# Abnormal feces



## zth8992 (Jul 19, 2012)

I have some young leucs right now and today I noticed (at least) one of them had a very runny stool. It was mostly water with some loose fecal matter. First one I saw was the day after I got them so I assumed it was probably stress related from all the moving around. Today I saw another, it was reddish orange in color which I know from reading around that this can be caused by supplements so that doesn't concern me as much as the consistency. Any ideas on how worried I should be? I have had them for a week or so and fed dusted flies for the first time yesterday. I use repashy calcium plus. I sent an email to doctor Frye but just incase anyone has any quicker responses as it is the weekend right now. Both frogs are still behaving normally and are eating plenty.


----------



## Judy S (Aug 29, 2010)

In some animals, that can be a sign of coccidiosis...causing bloody stool. You should definitely get a fecal done and be prepared to worm them all, and perhaps some other meds as well ..


----------



## aspidites73 (Oct 2, 2012)

Judy S said:


> In some animals, that can be a sign of coccidiosis...causing bloody stool. You should definitely get a fecal done and be prepared to worm them all, and perhaps some other meds as well ..

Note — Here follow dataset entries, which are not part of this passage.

-- ==== Sys2Proof/Machine/Mesh.lean ====
section
/-! DEFINITION. Packets: arrival and refusal (R179, R215–R222), retries (R219), stubs and the directory (R223), failures (R190), and the agents
of the destination: deposits (R194), atomics (R196, R197), claims (R74). -/

namespace Sys2Proof.Machine

/-! ## Packets (R215, R216) -/

/-- The network that a class fixes; the others, a handler class and the answer of an atomic, go on either (R216). -/
def networkOf (cls : BitVec 5) : Option Bool :=
  if cls.toNat < 20 ∨ cls = 21 then none else some (cls == 23)
/-- Mesh priority: 0 bulk, 1 request, 2 reply, 3 system (R216). Class 23 carries copy data at 0, and answers at 2. -/
def meshPri (cls : BitVec 5) (reply data : Bool) : BitVec 2 :=
  if cls.toNat < 20 then (if reply then 2 else 1)
  else match cls.toNat with
    | 20 | 22 => 1
    | 21 => if reply then 2 else 1
    | 23 => if data then 0 else 2
    | 24 | 28 | 29 => 0
    | _ => 3
/-- Payload bytes of a packet, 1–64 (R215). A system class whose payload the spec does not lay out has a free one. (DESIGN CHOICE, log 54.) -/
def Packet.payload (p : Packet) : List Byte := match p.body with
  | .message bs | .upcall _ bs | .deposit _ bs _ _ _ | .post _ bs | .contribute _ _ _ _ _ _ _ _ _ bs => bs
  | _ => (List.range ((Config.systemLength p.cls.toNat).toNat + 1)).map fun i => Config.systemByte p.cls.toNat i
def Packet.length (p : Packet) : Nat := (Packet.payload p).length
/-- Where a packet goes on its present leg, and the router it left for it (R223). -/
def Packet.to (p : Packet) : BitVec 21 := (p.via.map (·.2)).getD p.dst
def Packet.leaves (p : Packet) : Nat := (p.via.map (·.1)).getD (ofCoord p.src)
/-- The header of a packet's head flit (R215). -/
def Packet.header (p : Packet) : BitVec 128 :=
  p.launch ++ (0 : BitVec 3) ++ p.hcls ++ p.fwd ++ BitVec.ofBool p.hiPri ++ p.age ++ p.seq ++ p.ter ++ BitVec.ofNat 6 (Packet.length p - 1)
    ++ meshPri p.cls p.reply false ++ BitVec.ofBool p.reply ++ p.cls ++ (0 : BitVec 2) ++ p.src ++ (Packet.to p)
/-- Flits of a packet (R215): a head flit with 16 payload bytes, and 32 more in each body flit. -/
def Packet.flits (p : Packet) : Nat := 1 + (Packet.length p - 16 + 31) / 32
/-- Flit `k` of a packet with the sideband bits of its link (R215): 256 bits, the tag, and whether it is the tail. Payload bytes 0–15 lie in bits <255:128>
of the head flit above the header, those from 16 + 32·(k − 1) on in body flit k; bytes past the payload are zero. (DESIGN CHOICE, log 54.) -/
def Packet.flit (p : Packet) (k : Nat) : BitVec 256 × BitVec 2 × Bool :=
  let bits := if k = 0 then (Packet.header p).toNat + 2 ^ 128 * ofBytes (slice (Packet.payload p) 0 16) else ofBytes (slice (Packet.payload p) (16 + 32 * (k - 1)) 32)
  (BitVec.ofNat 256 bits, meshPri p.cls p.reply false, decide (k + 1 = Packet.flits p))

It has been my experience that bloody stool is black. It will also give a rather foul odor, even from such a small sample. There are many things that can cause loose stool, from stress, to the aforementioned protozoa. It is good practice to collect stool from newly acquired animals, even if there is no obvious sign of a problem. With pathogens, when you start seeing signs of an infection, you've allowed needless stress to your animal. There is a great thread on stool collecting here: stool collecting 

Please practice general husbandry guidelines to help prevent anything seen, or unseen, from being spread to other animals, or yourself. Take a stool sample to a vet (they don't have to be frog specialists) to have it checked. If/when you get a positive result, you can take it from there.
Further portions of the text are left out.